Hamit Fendoğlu siyasi tarihe geçen ismiyle “Hâmido’’… Hamit Fendoğlu 17 Nisan 1978 günü sabahında Ankara-Emek PTT’sinden kendisine kargo ile gönderilen bombalı paketi evinde açıp gelini ve iki torunuyla birlikte hayatını kaybettiğinde henüz 4 aylık Malatya belediye başkanıydı. Paketin içinde bomba olduğunu fark ettiği anda paketin üzerine kapaklanarak torunlarını ve gelini kurtarmak istedi ancak bomba patladığında vücudu paramparça evin değişik noktalarına savrulan Fendoğlu maalesef paketin içinde çikolata var beklentisiyle etrafını saran 2 torununu ve gelinin kurtaramadı. Eşi Mukaddes Hanım ise o sırada evdeydi ama bombanın uzağında odadaydı bu sayede hayatta kaldı. Fendoğlu’nu yanıltan şey paketin 1960 darbesinden sonra Yassıada’da aynı hücrede beraber kaldığı arkadaşı Kasım Önadım ismiyle gönderilmiş olmasıydı.

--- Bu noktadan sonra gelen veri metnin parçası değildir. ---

-- ==== Sys2Proof/Config.lean ====
section
/-! DEFINITION. What is fixed for the JBTE (R9, R52), the window's layout (R66), and the values the spec
leaves open: constants without a body, so that no proof can see what they are. -/

namespace Sys2Proof.Config

/-! ## Implementation parameters (R9) -/

/-- WINDOW: the size in bytes of the register window. -/
def window : Nat := 65536
/-- NBLK: the number of entries of a block. -/
def nblk : Nat := 64
/-- NSYM: the size of the Huffman alphabet. -/
def nsym : Nat := 256
/-- NTAB: the number of frequency and LUT banks. -/
def ntab : Nat := 3
/-- MAX_CODE_LEN: the longest code the LUT holds. -/
def maxCodeLen : Nat := 64
/-- MAXBITS: the largest bit count of one WRBITS or RDBITS. -/
def maxBits : Nat := 32
/-- RAW_CAP: the capacity in bytes of RAW. -/
def rawCap : Nat := 4096
/-- OUT_CAP: the capacity in bytes of OUT. -/
def outCap : Nat := 8192
/-- RIN_CAP: the capacity in bytes of RIN. -/
def rinCap : Nat := 8192

/-! ## Buffer offsets in the window (R66) -/

/-- DIN[0..63] (R38). -/
def dinBase : Nat := 0x0200
/-- QIN[0..63] (R39). -/
def qinBase : Nat := 0x0400
/-- DOUT[0..63] (R40). -/
def doutBase : Nat := 0x0600
/-- FREQ[0] (R41); bank `t` lies `0x400 * t` higher. -/
def freqBase : Nat := 0x1000
/-- LUT[0] (R42); bank `t` lies `0x1000 * t` higher. -/
def lutBase : Nat := 0x4000
/-- RAW (R43). -/
def rawBase : Nat := 0x8000
/-- OUT (R44). -/
def outBase : Nat := 0xA000
/-- RIN (R45). -/
def rinBase : Nat := 0xC000

/-! ## Identification (R20, R21) -/

/-- The ID register: ASCII "JBTE". -/
def idWord : Word := 0x4A425445#32
/-- The VERSION register: 1.0. -/
def versionWord : Word := 0x00010000#32

/-! ## Open parameters and free values (R9, R19, 93_implementation_defined.md) -/

/-- BASE, the byte address of the window on the host bus: an open parameter of the platform (R9, U21; log
entry 1). -/
opaque base : Nat

/-- An unspecified byte of a buffer (U1a, U2, U4, U5): the draw's number and the byte's window offset (log
entries 2 and 3). -/
opaque freeByte : Nat → Nat → Byte

/-- Entry `k` of `fdct_ref` on an input block that R126 does not cover (R129, U6; log entry 4). -/
opaque fdctRefFree : List F64 → Nat → F64

/-- Entry `k` of `fdct_fast` on an input block that R126 does not cover (R129, U6; log entry 4). -/
opaque fdctFastFree : List F64 → Nat → F64

/-- The encoding of a NaN result of binary64 addition or multiplication on the two operands: its payload and
sign are left open (R138; log entry 5). -/
opaque nanResult : F64 → F64 → F64

end Sys2Proof.Config
end

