/-- What stands at an offset of a region is the region's target: no two regions overlap. -/
theorem targetOf_eq {r : Region} {off : Nat} (hr : r ∈ memoryMap) (hoff : r.has off) : targetOf off = r.target := by
  unfold targetOf
  cases hfind : memoryMap.find? fun q => q.base ≤ off && off < q.base + q.size with
  | none => simpa [hoff.1, hoff.2] using List.find?_eq_none.1 hfind r hr
  | some q =>
    have hq := List.find?_some hfind
    have hqm := List.mem_of_find?_eq_some hfind
    simp only [Bool.and_eq_true, decide_eq_true_eq] at hq
    obtain ⟨hlow, hhigh⟩ := hoff
    have hsame : r = q := by
      rcases memoryMap_disjoint r hr q hqm with h | h | h
      · exact h
      · omega
      · omega
    rw [hsame]

theorem targetOf_reserved {off : Nat} (h : ∀ r ∈ memoryMap, ¬ r.has off) : targetOf off = .reserved := by
  unfold targetOf
  rw [List.find?_eq_none.2 (by simpa [Region.has] using h)]

/-- A target that is not reserved has a region, and the offset lies in it. -/
theorem exists_region_of_targetOf {off : Nat} (h : targetOf off ≠ .reserved) :
    ∃ r ∈ memoryMap, r.has off ∧ targetOf off = r.target := by
  by_contra hno
  exact h (targetOf_reserved fun r hr hoff => hno ⟨r, hr, hoff, targetOf_eq hr hoff⟩)

/-- An offset whose target a host write stores a word to lies in DIN, QIN, FREQ or RIN (R38, R39, R41, R45). -/
theorem bounds_of_writable {off : Nat} (h : targetOf off = .din ∨ targetOf off = .qin ∨ targetOf off = .freq ∨
    targetOf off = .rin) :
    (0x200 ≤ off ∧ off < 0x500) ∨ (0x1000 ≤ off ∧ off < 0x1C00) ∨ (0xC000 ≤ off ∧ off < 0xE000) := by
  have hreserved : targetOf off ≠ .reserved := by
    rcases h with h | h | h | h <;> simp [h]
  obtain ⟨r, hr, ⟨hlow, hhigh⟩, htarget⟩ := exists_region_of_targetOf hreserved
  rw [htarget] at h
  have hregion : ∀ q ∈ memoryMap, q.target = .din ∨ q.target = .qin ∨ q.target = .freq ∨ q.target = .rin →
      (0x200 ≤ q.base ∧ q.base + q.size ≤ 0x500) ∨ (0x1000 ≤ q.base ∧ q.base + q.size ≤ 0x1C00) ∨
        (0xC000 ≤ q.base ∧ q.base + q.size ≤ 0xE000) := by decide
  have := hregion r hr h
  omega

/-! ## What a host event can do -/

/-- A legal read returns the word at its offset (R61, R68). -/
theorem readsAs_of_busRead {s : State} {off : BitVec 16} {v : Word} (halign : off.toNat % 4 = 0)
    (h : s.busRead off.toNat = v) : s.readsAs off v := by
  rw [State.readsAs, hostEvent_read s off halign, h]

/-- A legal write to a target, for what the target does with it (R61). -/
theorem hostEvent_write_of_busWrite {s t : State} {off : BitVec 16} {v : Word} (halign : off.toNat % 4 = 0)
    (h : s.busWrite off.toNat v = t) : hostEvent (.write .w32 off v) s = .next t := by
  rw [hostEvent_write s off v halign, h]

/-- The states that a host event can leave `s` in. -/
inductive HostEffect (s : State) : State → Prop
  | read (v : Word) : HostEffect s { s with readLog := v :: s.readLog, draws := s.draws + 1 }
  | softReset (v : Word) : HostEffect s (softReset v s)
  | enables (ieDone ieErr : Bool) : HostEffect s { s with ieDone := ieDone, ieErr := ieErr }
  | status (v : Word) : HostEffect s (writeStatus v s)
  | accepted (w : Word) (herr : s.error = none) : HostEffect s { s with cmd := w, pending := some w }
  | dropped (w : Word) (herr : s.error ≠ none) : HostEffect s { s with cmd := w, dropped := true, done := true }
  | opa (v : Word) : HostEffect s { s with opa := v }
  | rinlen (n : Nat) (hn : n ≤ Config.rinCap) : HostEffect s { s with rinLen := n }
  | bufferWord (off : Nat) (v : Word) (hoff : (0x200 ≤ off ∧ off + 4 ≤ 0x500) ∨ (0x1000 ≤ off ∧ off + 4 ≤ 0x1C00) ∨
      (0xC000 ≤ off ∧ off + 4 ≤ 0xE000)) : HostEffect s { s with mem := s.mem.writeWord off v }
  | ignored : HostEffect s s
  | hardReset : HostEffect s (hardReset s)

11 Aralık 1977 tarihinde yapılan mahalli seçimlerde, aday olduğu Malatya Belediye Başkanlığı’nı, bütün sağ partilerin desteğini alarak kazanmış ve 54 yıldır süren CHP’den Belediye Başkanı seçilme geleneği sona erdirmişti. Yıllar süren sol zihniyetini devirmesi onun da sonu olmuştu.
18 Nisan 1978 sabahında Hamido’nun ölüm haberinin alınmasıyla sabahın erken saatlerinden itibaren kente, komşu il ve ilçelerden, köylerden akın akın insanlar gelmeye başlamıştı. Sayıları gittikçe artan ve çoğu 15-20 yaş arasındaki gençlerden oluşan bu gruptaki insanların sayısı 20.000 kişiyi aşmıştı. Gençlerin ellerinde özel hazırlanmış sopalar, zincirler, nacak gibi saldırı aletleri bulunuyordu. Yüzleri maskeli olan çok sayıda kişi de, toplanan grupların önüne geçtiler. Çeşitli kollara ayrılarak “Kahrolsun Komünizm, katil Ecevit, Müslüman Türkiye, Dan Dan Hamido’ya intikam.” Sloganlarıyla, yürüyüşe ve saldırıya geçtiler. Göstericilerin önünde bulunan maskeliler, solcu ve Alevilere ait önceden işaretlenmiş işyerlerini göstererek tahrip ettiriyor, arkasından gaz dökerek yakıyorlardı. Yanan yağların, mobilyaların, halıların, deterjanların kokusu ve dumanı tüm Malatya’yı sardı. Siyasi partilerin, kitle örgütlerinin, gazetelerin, tekel bayilerinin içkili lokantaların ve içki satan marketlerin binaları ateşe verildi.
Artık kimin ne yaptığı bilinmez olmuştu. İşaretlenmiş işyerleri ve konutlar tahrip ve yağma edilerek ateşe veriliyordu. Yalnızca jet uçakları alçaktan uçarak ve sesleriyle saldırganları caydırmaya çalışıyorlardı. Ancak bu bir işe yaramamıştı. Sokaklara dökülen eşyalar alev alev yanıyordu. Ateşi söndürmeye gelen itfaiye araçları, hortumları kesilmiş olarak, sokaklarda bekletiliyordu. Olayları yatıştırmak amacıyla bir konuşma yapan Malatya Cumhuriyet savcılarından Necati Sezener ile Adıyaman‘dan gelen Jandarma Komando Birliği komutanı Yüzbaşı Arif Doğan Devlet Hastanesi Başhekimi Yüksel Fenercioğlu saldırıya uğradı.